The interest payable for the wife’s share of the matrimonial home between July 1, 2008 (when the wife left the residence) and June 30, 2010 (when she was paid her share).
Child support, and;
Spousal support. Her support calculations were made from the end of the year in which support was due, not as they fell due monthly. This resulted in less interest payable being claimed.
[67] The husband's slender reasons why no interest should be payable, or at least why they should be discounted, are no more than re-argument of the trial issues on which he was unsuccessful.

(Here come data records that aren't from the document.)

-- ==== Sys2Proof/Machine/Smbus.lean ====
section
/-! DEFINITION. The SMBus target (R467 to R469, R483). -/

namespace Sys2Proof.Machine

/-- This package's SMBus address (R468). -/
def smAddress (s : State) : Nat := 0x40 + position s

/-- The transaction behind the address can go on: IOD is ready. -/
def smReady (s : State) : Bool := hostUp s && fld s fDomIod == 0 && !s.pwr.sclHeld

/-- The matcher ACKs a match; in P2 and P3 it wakes the package and holds SCL low until IOD is ready (R469). -/
def smMatch (s : State) : State :=
  let s1 := emit (.smbus true 0) s
  if fld s fDomIod == 0 then s1
  else packageWake 1 (emit (.scl true) { s1 with pwr := { s1.pwr with sclHeld := true } })

/-- SMBUS_ADDRESS_MATCH (R467, R469). -/
def execSmbusAddressMatch (addr : BitVec 7) (s : State) : Res :=
  whenever (powered s && addr.toNat == smAddress s) s (smMatch s)

/-- SMBUS_HOLD_TIMEOUT (R469): 10 ms after the ACK the matcher releases SCL and NACKs the next byte. -/
def execSmbusHoldTimeout (s : State) : Res :=
  whenever s.pwr.sclHeld s
    (emit (.scl false) { s with pwr := { s.pwr with sclHeld := false, nackNext := true, lateLog := true } })

/-- A transaction whose PEC is wrong is discarded, and so is one without a PEC where PWR.SMBUS.pec_req asks for one
(R468). -/
def pecTaken (pec : Option Bool) (s : State) : Bool :=
  match pec with
  | some ok => ok
  | none => !flag s fPecReq

/-- A block write of `len` bytes: NACKed after a late hold or with a count other than 4; otherwise `f` performs it
unless its PEC discards it. -/
def smWrite (len : Nat) (pec : Option Bool) (f : State → State) (s : State) : State :=
  if s.pwr.nackNext then emit (.smbus false 0) { s with pwr := { s.pwr with nackNext := false } }
  else if len ≠ 4 then emit (.smbus false 0) s
  else emit (.smbus true 0) (if pecTaken pec s then f s else s)

/-- SMBUS_ADDR (R468): sets the address pointer. -/
def execSmbusAddr (len : BitVec 8) (ptr : Word) (pecOk : Option Bool) (s : State) : Res :=
  whenever (smReady s || s.pwr.nackNext) s
    (smWrite len.toNat pecOk (fun x => { x with pwr := { x.pwr with smPtr := ptr } }) s)

/-- The pointer advances by 4. -/
def smNext (s : State) : State := { s with pwr := { s.pwr with smPtr := s.pwr.smPtr + 4 } }

/-- A block that SMBus reads: GLB, PWR, HLT or COX (R468). -/
def smReads (a : Nat) : Bool :=
  decide (a < 0x10000) || decide (0x20000 ≤ a ∧ a < 0x40000) || decide (0xB0000 ≤ a ∧ a < 0xC0000)

/-- A read of DATA at the pointer. -/
def smData (s : State) : State :=
  let a := s.pwr.smPtr.toNat / 4 * 4
  if smReads a then smNext (emit (.smbus true (readReg s a)) (readEffects a 0xF s)) else smNext (emit (.smbus true 0) s)

/-- SMBUS_DATA_READ (R468). -/
def execSmbusDataRead (s : State) : Res :=
  if s.pwr.nackNext then .next (emit (.smbus false 0) { s with pwr := { s.pwr with nackNext := false } })
  else whenever (smReady s) s (smData s)

/-- A write of DATA: performed only to RW fields of PWR (R468). -/
def smPut (v : Word) (s : State) : State :=
  let a := s.pwr.smPtr.toNat / 4 * 4
  smNext (if 0x20000 ≤ a ∧ a < 0x30000 then
    setReg a ((reg s a &&& ~~~rwMask a) ||| (v &&& rwMask a)) s else s)

/-- SMBUS_DATA_WRITE (R468). -/
def execSmbusDataWrite (len : BitVec 8) (v : Word) (pecOk : Option Bool) (s : State) : Res :=
  whenever (smReady s || s.pwr.nackNext) s (smWrite len.toNat pecOk (smPut v) s)

/-- ALERT_RESPONSE_ADDRESS (R468): the target that asserts ALERT# answers with its address. -/
def execAlertResponseAddress (s : State) : Res :=
  whenever (smReady s && alertPin s) s (emit (.smbus true (BitVec.ofNat 32 (smAddress s))) s)

end Sys2Proof.Machine
end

[68] The wife's approach, which averages the prescribed rate, is preferable to the husband's quarterly calculations because her calculations start when the cause of action arose and reasonably take into account (by averaging down) the dramatically higher rates which obtained in the last three quarters of 2008 and the first quarter of 2009, although both of her averages are skewered by an incorrect second-quarter figure for 2010 (i.e. 5%). For all but the first four quarters just noted, the average rate was about 1.3%.
[69] After the parties separated, and even after the wife was paid her interest in the matrimonial home in June 2010, the husband not only had the means to make an equalization payment but he also had the ability to pay the child and spousal support that it was later determined that he should have paid. He had the cash flow and liquidity to meet his obligations. From the date of separation to the May 2015 start of trial he had seven years’ use of funds which this court determined were owed to the wife. She is entitled to PJI.
[70] In my view, pre-Judgment interest should accrue as of the date that the cause of action arose at the rate of 1.3%. This represents a slight reduction of the alternate rate that the wife proposed to account for the second quarter 2010 rate error. Her alternate claim of $199,975 is reduced to $195,000. This is the amount that the husband shall pay to the wife for pre-Judgment interest.
Disposition
[71] As earlier noted, the wife has claimed costs of $11,300 for her costs and PJI submissions. The materials filed were detailed, clear and helpful. She is entitled to all-inclusive costs of $8,975 (i.e. $7,500 for fees and $1,475 for HST).
[72] Accordingly, the husband shall pay the wife the following:
(a) costs inclusive of disbursements and GST/HST in the amount of $936,625 (i.e. $927,650 and $8,975); and
(b) pre-Judgment interest in the amount of $195,000.